[Raw data Boundary: Start]
/-- A self-test of a start ends with its findings, and those that the last shutdown recorded, logged and acted on; where no hub or no SC die is left the package is in SAFE_TALK, and otherwise steps 7 to 10 run. Step 10 of a start with nothing held and a host link up ends in READY with the fuses raised to the image's security version. The self-test of an orderly shutdown whose checkpoint has ended closes the stop: its findings are in the health record, and every SHUTDOWN is answered DONE with the checkpoint's number and 1 or 2 for a test passed or failed; the device is STOPPED, or STARTING where a package reset was asked for. -/
def Obligations.SelfTestEndGoesOn : Prop :=
  (∀ (findings : List Finding) (obs : StartObs) (s u : State), s.dev.code = .selfTest →
    u = applyFindings ((((hrGoverning s.nor).map HealthRec.findings).getD []) ++ findings) (hrRewrite (fun h => { h with findings := [] }) s) →
    (fatalNow u = true → ∃ t, exec (.selfTestEnd findings obs) s = .next t ∧ t.dev.code = .safeTalk ∧ t.pins.safeLow = true) ∧
    (fatalNow u = false → exec (.selfTestEnd findings obs) s = .next (completeStart obs (settleLead u)))) ∧
  (∀ u : State, u.dev.heldShut = [] → u.dev.heldStop = [] → u.dev.linkUp.any id = true →
    (finishStart u).dev.code = .ready ∧ (finishStart u).pins.safeLow = (if u.dev.code = .ready then u.pins.safeLow else false) ∧
      (finishStart u).nor.fuses = max u.nor.fuses ((u.dev.image.map Image.securityVersion).getD 0)) ∧
  ∀ (findings : List Finding) (obs : StartObs) (s : State) (k : Stop), s.dev.code = .stopping → s.dev.stop = some k →
    k.selfTest = true → k.ckptDone = true → k.parks = false → k.orderly = true → (k.answers.map Open.fn).Nodup →
    ∃ t, exec (.selfTestEnd findings obs) s = .next t ∧ t.dev.code = (if k.thenReset then .starting else .stopped) ∧ t.dev.stop = none ∧
      (k.thenReset = false → ∀ q ∈ k.answers, (fnOf s q.fn).mb.busy = true → (fnOf s q.fn).mb.gen = q.gen → (fnOf t q.fn).mb.busy = false ∧ (fnOf t q.fn).mb.done = true ∧ (fnOf t q.fn).mb.response =
        some { outcome := .done, op := q.op, tag := q.tag, payload := leBytes 8 k.number ++ leBytes 1 (if findings = [] then 1 else 2) }) ∧
      ((hrGoverning s.nor).isSome = true →
        ∃ h, hrGoverning t.nor = some h ∧ h.findings = findings ∧ h.clean = k.ckptOk ∧ h.selfPassed = decide (findings = []))

/-- With the time since the last plan passed and the dies' temperatures read: where pours are planned, none is in flight and a ready flask finds work, a pour of it is in flight at step 4 before its first layer, under a number now issued, with every entry of a slot or a chunk, the clusters on and its model the one loaded. Where none finds work the pour suspended last goes on, each cluster context saved for it loaded again. A pour in flight that runs again is planned again under its own number, for its own flask. With another pour in flight in or before step 4 and no pre-emption asked for, a ready flask that may go before it raises the request; where there is none, or the pour is past step 4, or the request stands, nothing else happens. Where no pour is planned (a stop, a halt by heat, a device state other than READY) only the time and the temperatures are taken. -/
def Obligations.PoursArePlanned : Prop :=
  ∀ (obs : PlanObs) (s u : State), u = readTemps obs.temps (passTime obs.elapsedUs s) →
    (mayPlan u = true → u.sched.pour = none → (planFirst obs (candidates u) u).1 = true →
      ∃ t p, exec (.pourPlan obs) s = .next t ∧ t.sched.pour = some p ∧ p.step = 4 ∧ p.layer = 0 ∧ p.rerun = false ∧ p.number < t.sched.next ∧
        t.sched.clustersOn = true ∧ t.sched.loaded = some p.model ∧ (∀ w ∈ p.works, w.slot.isSome = true ∨ w.chunk.isSome = true)) ∧
    (mayPlan u = true → u.sched.pour = none → (planFirst obs (candidates u) u).1 = false →
      ∃ v, v = (planFirst obs (candidates u) u).2 ∧ (v.sched.pour = none → v.sched.suspended = [] → exec (.pourPlan obs) s = .next v) ∧
        ∀ p rest, v.sched.pour = none → v.sched.suspended = p :: rest → ∃ t, exec (.pourPlan obs) s = .next t ∧
          t.sched = { v.sched with pour := some p, suspended := rest, loaded := some p.model } ∧ (∀ c ∈ t.cores.ctxs, c.saved ≠ some p.number) ∧
          t = { v with sched := t.sched, tiers := t.tiers, cores := { v.cores with ctxs := t.cores.ctxs } }) ∧
    (∀ p, mayPlan u = true → u.sched.pour = some p → p.rerun = true →
      ∃ t, exec (.pourPlan obs) s = .next t ∧ ∀ q, t.sched.pour = some q → q.number = p.number ∧ q.flask = p.flask) ∧
    (∀ p, mayPlan u = true → u.sched.pour = some p → p.rerun = false →
      (∀ f, p.step ≤ 4 → p.preempt = none → (readyFlasks u).find? (fun f => mayPreempt u f p) = some f →
        exec (.pourPlan obs) s = .next { u with sched := { u.sched with pour := some { p with preempt := some f.num } } }) ∧
      ((4 < p.step ∨ p.preempt.isSome = true ∨ (readyFlasks u).find? (fun f => mayPreempt u f p) = none) → exec (.pourPlan obs) s = .next u)) ∧
    (mayPlan u = false → exec (.pourPlan obs) s = .next u)

/-- A layer of a pour at step 4 ends once its block is in the window: every working entry does the layer; in a model group the collectives then go as far as the lines of the other participants have come; with no group the layer's number rises by one, and after the last layer the pour is at step 6 where its masks are ready and at step 5 where they are not, while with a pre-emption asked for before that it is suspended, before the others, instead. A block of the weight window that arrives for the pour in flight is in the window, and one read again is awaited no more. The first weight read of a block that fails is noted for the retry; a second one marks every working entry without a fault TIER_FAULT; each counts against the pool it was read from. Masks that are ready take step 5, once, and leave sessions, tenants, functions and models as they are. -/
def Obligations.LayersAndMasksAdvance : Prop :=
  (∀ (obs : LayerObs) (s u : State) (p : Pour) (m : ModelProgram), s.sched.pour = some p → p.step = 4 → p.rerun = false → p.waiting = false →
    blockIn s p = true → progOf s p.model = some m →
    u = forEach (p.works.filter fun w => (isWorking w || shardWorks (passTime obs.elapsedUs s) w) && !w.barged) (workLayer m p.layer obs)
      (passTime obs.elapsedUs s) →
    (p.group = none → exec (.layerComplete obs) s = .next (endLayer u)) ∧
    ∀ n g, p.group = some n → findGroup u n = some g → exec (.layerComplete obs) s = .next (goOnGroup n u)) ∧
  (∀ (s : State) (p : Pour), s.sched.pour = some p → p.group = none →
    (layerTotal s p ≤ p.layer + 1 →
      (endLayer s).sched.pour = some { p with layer := p.layer + 1, waiting := false, preempt := none, step := if p.masksDone then 6 else 5 }) ∧
    (p.layer + 1 < layerTotal s p → p.preempt = none →
      (endLayer s).sched.pour = some { p with layer := p.layer + 1, waiting := false }) ∧
    (p.layer + 1 < layerTotal s p → p.preempt.isSome = true → (endLayer s).sched.pour = none ∧
      (endLayer s).sched.suspended = { p with layer := p.layer + 1, waiting := false, preempt := none } :: s.sched.suspended) ∧
    (endLayer s).sess = s.sess ∧ (endLayer s).tens = s.tens ∧ (endLayer s).fns = s.fns) ∧
  (∀ (model block : Nat) (s : State) (p : Pour) (m : Model), s.sched.pour = some p → findModel s model = some m → p.model = model →
    m.window ≠ 0 → p.step ≤ 4 → p.layer ≤ block → block < p.layer + m.window → block < layerTotal s p → block ∉ m.arrived →
    ∃ t, exec (.weightBlockArrived model block) s = .next t ∧
      findModel t model = some { m with again := m.again.filter (· != block), arrived := m.arrived ++ [block] } ∧
      (∀ k, k ≠ model → findModel t k = findModel s k) ∧
      t = { s with models := t.models, tiers := { s.tiers with pools := t.tiers.pools, streams := t.tiers.streams } }) ∧
  (∀ (model block : Nat) (s : State) (m : Model), findModel s model = some m → block ∈ m.again →
    ∃ t k, exec (.weightBlockArrived model block) s = .next t ∧ findModel t model = some k ∧ k.again = m.again.filter (· != block)) ∧
  (∀ (model block : Nat) (s : State) (p : Pour) (m : Model), s.sched.pour = some p → findModel s model = some m → p.model = model → p.step ≤ 4 →
    ((m.window ≠ 0 ∧ p.layer ≤ block ∧ block < p.layer + m.window ∧ block ∉ m.arrived) ∨ block ∈ m.again) →
    (block ∉ m.retried → ∃ u, exec (.weightReadFailed model block) s = .next (missRead (poolOfBlock m 0 block) u) ∧
      findModel u model = some { m with retried := m.retried ++ [block] } ∧ (∀ k, k ≠ model → findModel u k = findModel s k) ∧
      u = { s with models := u.models }) ∧
    (block ∈ m.retried → ∃ u q, exec (.weightReadFailed model block) s = .next (missRead (poolOfBlock m (m.copies - 1) block) u) ∧
      u.sched.pour = some q ∧ q.number = p.number ∧ q.step = p.step ∧ q.works.length = p.works.length ∧
      (∀ w ∈ q.works, isWorking w = true → w.fault.isSome = true) ∧
      u = { s with sched := { s.sched with pour := u.sched.pour }, tiers := { s.tiers with streams := u.tiers.streams } })) ∧
  ∀ (s : State) (p : Pour), s.sched.pour = some p → p.masksDone = false → p.rerun = false → p.step ≤ 5 →
    ∃ t q, exec .masksReady s = .next t ∧ t.sched.pour = some q ∧ q.masksDone = true ∧ q.step = (if p.step = 5 then 6 else p.step) ∧
      q.number = p.number ∧ q.works.length = p.works.length ∧ t.sess = s.sess ∧ t.tens = s.tens ∧ t.fns = s.fns ∧ t.models = s.models ∧
      exec .masksReady t = .next t

/-- At step 6, with a choice for every entry that draws one, the choices are made, each entry passes its release point in order, the release lines go out, and the pour is at step 8. At its release point an entry that works, samples nothing and has no fault leaves its session's request as it is and its positions written up to the end of its chunk; one that was barged leaves every session as it is. A token released that neither ends its request nor completes a stop string takes the session's position on by one, is its pending token, and is counted in the request. The mirror acknowledged, the boundary's actions are taken and every function that has records gets its block; the pour is at step 9 before what was held goes on. Its barrier then passes; a package that serves with no pour in flight passes one whenever a commit waits for it. -/
def Obligations.ReleaseAndBarrierFollow : Prop :=
  (∀ (obs : List SampleObs) (s v : State) (p : Pour), s.sched.pour = some p → p.step = 6 → p.rerun = false →
    (∀ w ∈ p.works, draws w = true → (obsOf obs w).isSome = true) →
    v = writeReleases (forEach (p.works.map fun w => (drawWork s obs w).1) releasePoint
      (forEach ((p.works.map (drawWork s obs)).filter Prod.snd) (fun d t => countNumeric d.1.tenant t)
        { s with sched := { s.sched with pour := some { p with works := p.works.map fun w => (drawWork s obs w).1, step := 7 } } })) →
    exec (.samplingDone obs) s = .next { v with sched := { v.sched with pour := v.sched.pour.map fun q => { q with step := 8 } } }) ∧
  (∀ (w : Work) (s : State) (x : Session), isWorking w = true → findSess s w.handle = some x →
    (w.barged = true → (releasePoint w s).sess = s.sess) ∧
    (w.barged = false → w.fault = none → w.samples = false → ∃ y, findSess (releasePoint w s) w.handle = some y ∧ y.request = x.request ∧
      y.p = x.p + (w.chunk.map Chunk.len).getD 0 ∧ y.w = y.p)) ∧
  (∀ (w : Work) (tok : Nat) (s : State) (x : Session) (r : Request) (p : ModelProgram) (k : Tokeniser), findSess s w.handle = some x →
    x.request = some r → sessProg s x = some p → sessTok s x = some k → stopMatch r.stops ((r.out.map Prod.snd) ++ [outBytes k p tok]) = none →
    tok ≠ p.toolClose → tok ≠ p.endToken0 → tok ≠ p.endToken1 → r.count + 1 ≠ r.maxTokens → x.p + 1 ≠ maxPositions →
    ∃ y q, findSess (releaseToken w tok s) w.handle = some y ∧ y.p = x.p + 1 ∧ y.pendingTok = some tok ∧ y.request = some q ∧ q.count = r.count + 1) ∧
  (∀ (obs : BoundaryObs) (s : State) (p : Pour), s.sched.pour = some p → p.step = 8 →
    ∃ u, exec (.releaseMirrorAck obs) s = .next (drainAll u) ∧ (∀ q, u.sched.pour = some q → q.step = 9) ∧
      u.fns = (writePourBlocks p.flask p.number (boundaryActions obs p (mirrorTaken (passTime obs.elapsedUs s)))).fns) ∧
  (∀ (us : Nat) (s : State) (p : Pour), s.sched.pour = some p → p.step = 9 → exec (.pourBarrier us) s = .next (passBarrier us s)) ∧
  ∀ s : State, s.sched.pour = none → serving s = true → exec .commitBarrierIdle s = .next (passBarrier 0 s)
[Raw data Boundary: End]
▸ Task prompt
All that belongs in your answer is the stretch of entries above from the line with "(fatalNow u = false" through the line with "(findings = []))", printed exactly.

▸ Task solution
    (fatalNow u = false → exec (.selfTestEnd findings obs) s = .next (completeStart obs (settleLead u)))) ∧
  (∀ u : State, u.dev.heldShut = [] → u.dev.heldStop = [] → u.dev.linkUp.any id = true →
    (finishStart u).dev.code = .ready ∧ (finishStart u).pins.safeLow = (if u.dev.code = .ready then u.pins.safeLow else false) ∧
      (finishStart u).nor.fuses = max u.nor.fuses ((u.dev.image.map Image.securityVersion).getD 0)) ∧
  ∀ (findings : List Finding) (obs : StartObs) (s : State) (k : Stop), s.dev.code = .stopping → s.dev.stop = some k →
    k.selfTest = true → k.ckptDone = true → k.parks = false → k.orderly = true → (k.answers.map Open.fn).Nodup →
    ∃ t, exec (.selfTestEnd findings obs) s = .next t ∧ t.dev.code = (if k.thenReset then .starting else .stopped) ∧ t.dev.stop = none ∧
      (k.thenReset = false → ∀ q ∈ k.answers, (fnOf s q.fn).mb.busy = true → (fnOf s q.fn).mb.gen = q.gen → (fnOf t q.fn).mb.busy = false ∧ (fnOf t q.fn).mb.done = true ∧ (fnOf t q.fn).mb.response =
        some { outcome := .done, op := q.op, tag := q.tag, payload := leBytes 8 k.number ++ leBytes 1 (if findings = [] then 1 else 2) }) ∧
      ((hrGoverning s.nor).isSome = true →
        ∃ h, hrGoverning t.nor = some h ∧ h.findings = findings ∧ h.clean = k.ckptOk ∧ h.selfPassed = decide (findings = []))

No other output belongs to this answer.